Actually . . . thinking about goblin hamstringing -- make it an extra d6 of damage, and your opponent is immobilized for one round. You may absolutely consider that concept stolen .


----------



## Siberys (Jul 1, 2008)

Forrester said:


> I'll shove a sharp stick into my eye before I'll work on a feat for spiked-chain wielding goths.




I've a friend who likes the guys, so I developed 'em a bit. Plus, they had a sweet ecology article on 'em back when Dragon was in print.



Forrester said:


> Thanks -- I may be stealing away a couple of yours as well. I have to say that I think more than a few of your feats are overpowered, I may tweak after stealing them.




Well, that's why I put 'em on the 'net. Critique is welcome!



Forrester said:


> (For instance, +2 to all defenses when hidden/concealed at heroic tier just seems too powerful. Blood Fury is a little iffy as well -- although I take it if the attack does not succeed, then Blood Fury is wasted? I really don't want to stray from the whole "extra 6-8 pts of damage per encounter at levels 1-10" guideline that's clearly been put in place by the designers.)

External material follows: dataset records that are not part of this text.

-- ==== Sys2Proof/Laws/KeepDevice.lean ====
section
/-! SUPPORT. The memory keeps its canonical form: episode cores, host port, links, firmware, package and tick. -/

namespace Sys2Proof.Machine

/-! ### Machine/RiscVOps.lean -/

/-- What an instruction of a context comes to keeps the memory's form. -/
def EpWf : EpRes → Prop
  | .done s => Memory.wf s.mem = true
  | .wait s => Memory.wf s.mem = true
  | .exc _ _ => True

@[simp] theorem epWf_done (s : State) : EpWf (.done s) ↔ Memory.wf s.mem = true := Iff.rfl
@[simp] theorem epWf_wait (s : State) : EpWf (.wait s) ↔ Memory.wf s.mem = true := Iff.rfl
@[simp] theorem epWf_exc (c : Nat) (v : Word) : EpWf (.exc c v) := trivial

/-- The same of a fetch. -/
def FetchWf {α : Type} : Except EpRes α → Prop
  | .error r => EpWf r
  | .ok _ => True

@[simp] theorem sramPut_mem (s : State) (i off : Nat) (bs : List Byte) : (sramPut s i off bs).mem = s.mem := by
  induction bs generalizing s off with
  | nil => rfl
  | cons b bs ih => unfold sramPut; rw [ih]; simp

@[simp] theorem epPut_wf (s : State) (a1 : Nat) (a2 : Nat) (a3 : List Byte) (h : Memory.wf s.mem = true)
    : Memory.wf ((epPut s a1 a2 a3)).mem = true := by
  unfold epPut
  simp [h]

@[simp] theorem takeAction_wf (s : State) (a1 : Nat) (a2 : Nat) (a3 : Nat) (h : Memory.wf s.mem = true) (t)
    (ht : takeAction s a1 a2 a3 = some t) : Memory.wf t.mem = true := by
  revert ht
  unfold takeAction
  (try dsimp only)
  (repeat' split) <;> (intro ht; first | contradiction | (cases ht; first | exact h | (simp [h]; done)) | (simp_all (maxDischargeDepth := 40); done))

@[simp] theorem ringBell_wf (s : State) (a1 : Nat) (a2 : Bool) (a3 : Word) (a4 : Nat) (h : Memory.wf s.mem = true) (t)
    (ht : ringBell s a1 a2 a3 a4 = some t) : Memory.wf t.mem = true := by
  revert ht
  unfold ringBell
  (try dsimp only)
  (repeat' split) <;> (intro ht; first | contradiction | (cases ht; first | exact h | (simp [h]; done)) | (simp_all (maxDischargeDepth := 40); done))

@[simp] theorem epCsrOp_wf (s : State) (a1 : Nat) (a2 : RvWord) (h : Memory.wf s.mem = true) (t)
    (ht : epCsrOp s a1 a2 = some t) : Memory.wf t.mem = true := by
  revert ht
  unfold epCsrOp
  (try dsimp only)
  (repeat' split) <;> (intro ht; first | contradiction | (cases ht; first | exact h | (simp [h]; done)) | (simp_all (maxDischargeDepth := 40); done))

@[simp] theorem suspend_mem (s : State) (a1 : Nat) (a2 : Nat) (a3 : Word) : ((suspend s a1 a2 a3)).mem = s.mem := by
  rfl

theorem takeAction_keeps {s t : State} {n rd len : Nat} (h : takeAction s n rd len = some t) : t.mem = s.mem := by
  unfold takeAction at h
  dsimp only at h
  split at h
  · split at h
    · cases h; simp
    · contradiction
  · contradiction

theorem ringBell_keeps {s t : State} {n : Nat} {rew : Bool} {v : Word} {len : Nat} (h : ringBell s n rew v len = some t) :
    t.mem = s.mem := by
  unfold ringBell at h
  dsimp only at h
  generalize (if rew = true then (getCtx s n).rewBox else (getCtx s n).obsBox).length = k at h
  by_cases hk : 7 ≤ k
  · rw [if_pos hk] at h; contradiction
  · rw [if_neg hk] at h; cases h; simp

theorem epYields_wf (s : State) (n : Nat) (w : CWait) (h : Memory.wf s.mem = true) : EpWf (epYields s n w) := by
  unfold epYields
  simpa using h

theorem epWaits_wf (s : State) (n a len : Nat) (h : Memory.wf s.mem = true) : EpWf (epWaits s n a len) := by
  unfold epWaits
  simpa using h

theorem epReturns_wf (s : State) (n a len : Nat) (lr : Bool) (h : Memory.wf s.mem = true) : EpWf (epReturns s n a len lr) := by
  unfold epReturns
  split <;> simp [h]

theorem epLoad_wf (s : State) (n a len ilen rd : Nat) (k : Nat → State → State)
    (hk : ∀ v t, Memory.wf t.mem = true → Memory.wf (k v t).mem = true) (h : Memory.wf s.mem = true) :
    EpWf (epLoad s n a len ilen rd k) := by
  unfold epLoad
  dsimp only
  (repeat' split) <;>
    first
    | trivial
    | exact h
    | exact epWaits_wf _ _ _ _ h
    | exact epYields_wf _ _ _ h
    | (simpa using hk _ _ h; done)
    | exact epReturns_wf _ _ _ _ _ (hk _ _ h)
    | (rename_i t ht; rw [epWf_wait, takeAction_keeps ht]; exact h)
    | (simp [h]; done)

theorem epStore_wf (s : State) (n a len ilen v : Nat) (h : Memory.wf s.mem = true) : EpWf (epStore s n a len ilen v) := by
  unfold epStore
  dsimp only
  (repeat' split) <;>
    first
    | trivial
    | exact h
    | exact epWaits_wf _ _ _ _ h
    | exact epYields_wf _ _ _ h
    | (rename_i t ht; rw [epWf_wait, ringBell_keeps ht]; exact h)
    | (simp [h]; done)

theorem epAtomic_wf (s : State) (n a len f5 rs2 rd : Nat) (h : Memory.wf s.mem = true) : EpWf (epAtomic s n a len f5 rs2 rd) := by
  unfold epAtomic
  dsimp only
  (repeat' split) <;>
    first
    | trivial
    | exact h
    | exact epWaits_wf _ _ _ _ h
    | exact epReturns_wf _ _ _ _ _ (by simp [h])
    | (simp [h]; done)

theorem epCsrOp_keeps {s t : State} {n : Nat} {w : RvWord} (h : epCsrOp s n w = some t) : t.mem = s.mem := by
  unfold epCsrOp at h
  dsimp only at h
  split at h
  · contradiction
  · split at h
    · contradiction
    · cases h; simp

theorem epPure_wf (s : State) (n : Nat) (x : Option Ctx) (h : Memory.wf s.mem = true) : EpWf (epPure s n x) := by
  unfold epPure
  split
  · simp [h]
  · simp

theorem epExec_wf (s : State) (n : Nat) (w : RvWord) (ilen : Nat) (h : Memory.wf s.mem = true) : EpWf (epExec s n w ilen) := by
  unfold epExec
  dsimp only
  (repeat' split) <;>
    first
    | trivial
    | exact h
    | exact epPure_wf _ _ _ h
    | exact epStore_wf _ _ _ _ _ _ h
    | exact epAtomic_wf _ _ _ _ _ _ _ h
    | exact epLoad_wf _ _ _ _ _ _ _ (fun v t ht => by simpa using ht) h
    | (rename_i t ht; rw [epWf_done, epCsrOp_keeps ht]; exact h)

theorem epParcel_wf (s : State) (n : Nat) (a : Word) (h : Memory.wf s.mem = true) : FetchWf (epParcel s n a) := by
  unfold epParcel
  dsimp only
  (repeat' split) <;> first | trivial | exact h

theorem epFetch_wf (s : State) (n : Nat) (h : Memory.wf s.mem = true) : FetchWf (epFetch s n) := by
  unfold epFetch
  dsimp only
  have h1 := epParcel_wf s n (getCtx s n).pc h
  have h2 := epParcel_wf s n ((getCtx s n).pc + 2) h
  split
  · rename_i he; rw [he] at h1; exact h1
  · split
    · split <;> trivial
    · split
      · rename_i he; rw [he] at h2; exact h2
      · split <;> trivial

theorem epNext_wf (s : State) (n : Nat) (h : Memory.wf s.mem = true) : EpWf (epNext s n) := by
  unfold epNext
  have h1 := epFetch_wf s n h
  split
  · rename_i he; rw [he] at h1; exact h1
  · rename_i w len he
    have h2 := epExec_wf s n w len h
    split
    · rename_i t ht; rw [ht] at h2; simpa using h2
    · exact h2

/-! ### Machine/EpisodeEvents.lean -/

@[simp] theorem noteResident_mem (s : State) (n : Nat) : (noteResident s n).mem = s.mem := by
  unfold noteResident
  split <;> rfl

@[simp] theorem takeCore_mem (s : State) (k h : Nat) : (takeCore s k h).mem = s.mem := by
  unfold takeCore
  simp

@[simp] theorem switchNow_mem (s : State) (k : Nat) : (switchNow s k).mem = s.mem := by
  unfold switchNow
  (repeat' split) <;> simp

@[simp] theorem execEpisodeCoreInstruction_wf (i : BitVec 6) (s : State) (h : Memory.wf s.mem = true) :
    OutWf (execEpisodeCoreInstruction i s) := by
  unfold execEpisodeCoreInstruction
  dsimp only
  rw [outWf_next]
  have h1 := epNext_wf (noteResident (switchNow s i.toNat) (residentCtx (switchNow s i.toNat) i.toNat))
    (residentCtx (switchNow s i.toNat) i.toNat) (by simpa using h)
  split
  · simpa using h
  · rw [switchNow_mem]
    split
    · rename_i he; rw [he] at h1; exact h1
    · rename_i he; rw [he] at h1; exact h1
    · simp [h]

@[simp] theorem execContextException_wf (a0 : CtxNum) (s : State) (h : Memory.wf s.mem = true)
    : OutWf (execContextException a0 s) := by
  unfold execContextException
  dsimp only
  (repeat' split) <;> simp [h]

theorem getD_wf {x : Option State} {s : State} (hx : ∀ t, x = some t → Memory.wf t.mem = true) (h : Memory.wf s.mem = true) :
    Memory.wf (x.getD s).mem = true := by
  cases x with
  | none => exact h
  | some t => exact hx t rfl

@[simp] theorem execActTake_wf (x : CtxNum) (s : State) (h : Memory.wf s.mem = true) : OutWf (execActTake x s) := by
  unfold execActTake
  dsimp only
  rw [outWf_next]
  split
  · split
    · rw [switchNow_mem]
      exact getD_wf (fun t ht => by rw [takeAction_keeps ht]; exact h) h
    · exact h
  · exact h

@[simp] theorem bellEvent_wf (s : State) (n : Nat) (which : Bool) (h : Memory.wf s.mem = true) :
    Memory.wf (bellEvent s n which).mem = true := by
  unfold bellEvent
  split
  · split
    · rw [switchNow_mem]
      exact getD_wf (fun t ht => by rw [ringBell_keeps ht]; exact h) h
    · exact h
  · exact h

@[simp] theorem execObsBell_wf (x : CtxNum) (s : State) (h : Memory.wf s.mem = true) : OutWf (execObsBell x s) :=
  bellEvent_wf _ _ _ h

@[simp] theorem execRewBell_wf (x : CtxNum) (s : State) (h : Memory.wf s.mem = true) : OutWf (execRewBell x s) :=
  bellEvent_wf _ _ _ h

@[simp] theorem execActionExamination_wf (a0 : CtxNum) (s : State) (h : Memory.wf s.mem = true)
    : OutWf (execActionExamination a0 s) := by
  unfold execActionExamination
  simp [h]

@[simp] theorem execStepWatchdog_wf (a0 : CtxNum) (s : State) (h : Memory.wf s.mem = true) : OutWf (execStepWatchdog a0 s) := by
  unfold execStepWatchdog
  simp [h]

@[simp] theorem execEpisodeBudget_wf (a0 : CtxNum) (s : State) (h : Memory.wf s.mem = true) : OutWf (execEpisodeBudget a0 s) := by
  unfold execEpisodeBudget
  simp [h]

Maybe +2 to AC and Ref only? it fits with the theme better (why would he be more mentally resistant?)

And, yes, if you miss with Blood Fury, wasted.



Forrester said:


> Ditto goblin hamstringing, etc. I love the concept, but they just seem too powerful relative to other kinda lame 4E feats. Yes, you have to hit (I am hoping), but when you hit not only do you do 11-12 points of damage, you get a VERY tasty effect, like stunning or restraining, that's probably almost as good as doing that extra damage.
> 
> Actually . . . thinking about goblin hamstringing -- make it an extra d6 of damage, and your opponent is immobilized for one round. You may absolutely consider that concept stolen .




Again, yes, if the attack misses, power wasted.

Keep in mind that Hamstringing is Paragon tier. Although Restrained is a bit much, you're right. 2d6 + immobilized seems balanced at 11+, no?


Now, to some of your stuff, so I can contribute to your homebrewing - and we should move discussion of my stuff to my thread. So as to avoid threadjacking, of course.

Attack bonuses are HUGE. They're difficult to come by in 4e, and +1 to attack is roughly +2 to damage (in game design terms, or so I've read), and, even then, your "Just an Orc" feat would be giving the equivalent of +12 damage. When I did things, I tried to keep attack bonus on the lower end.


----------



## shadewest (Jul 1, 2008)

Forrester said:


> I'll shove a sharp stick into my eye before I'll work on a feat for spiked-chain wielding goths.




Is that some kind of variation of cutter behavior?  Are you sure you're not goth?
(J/K)


----------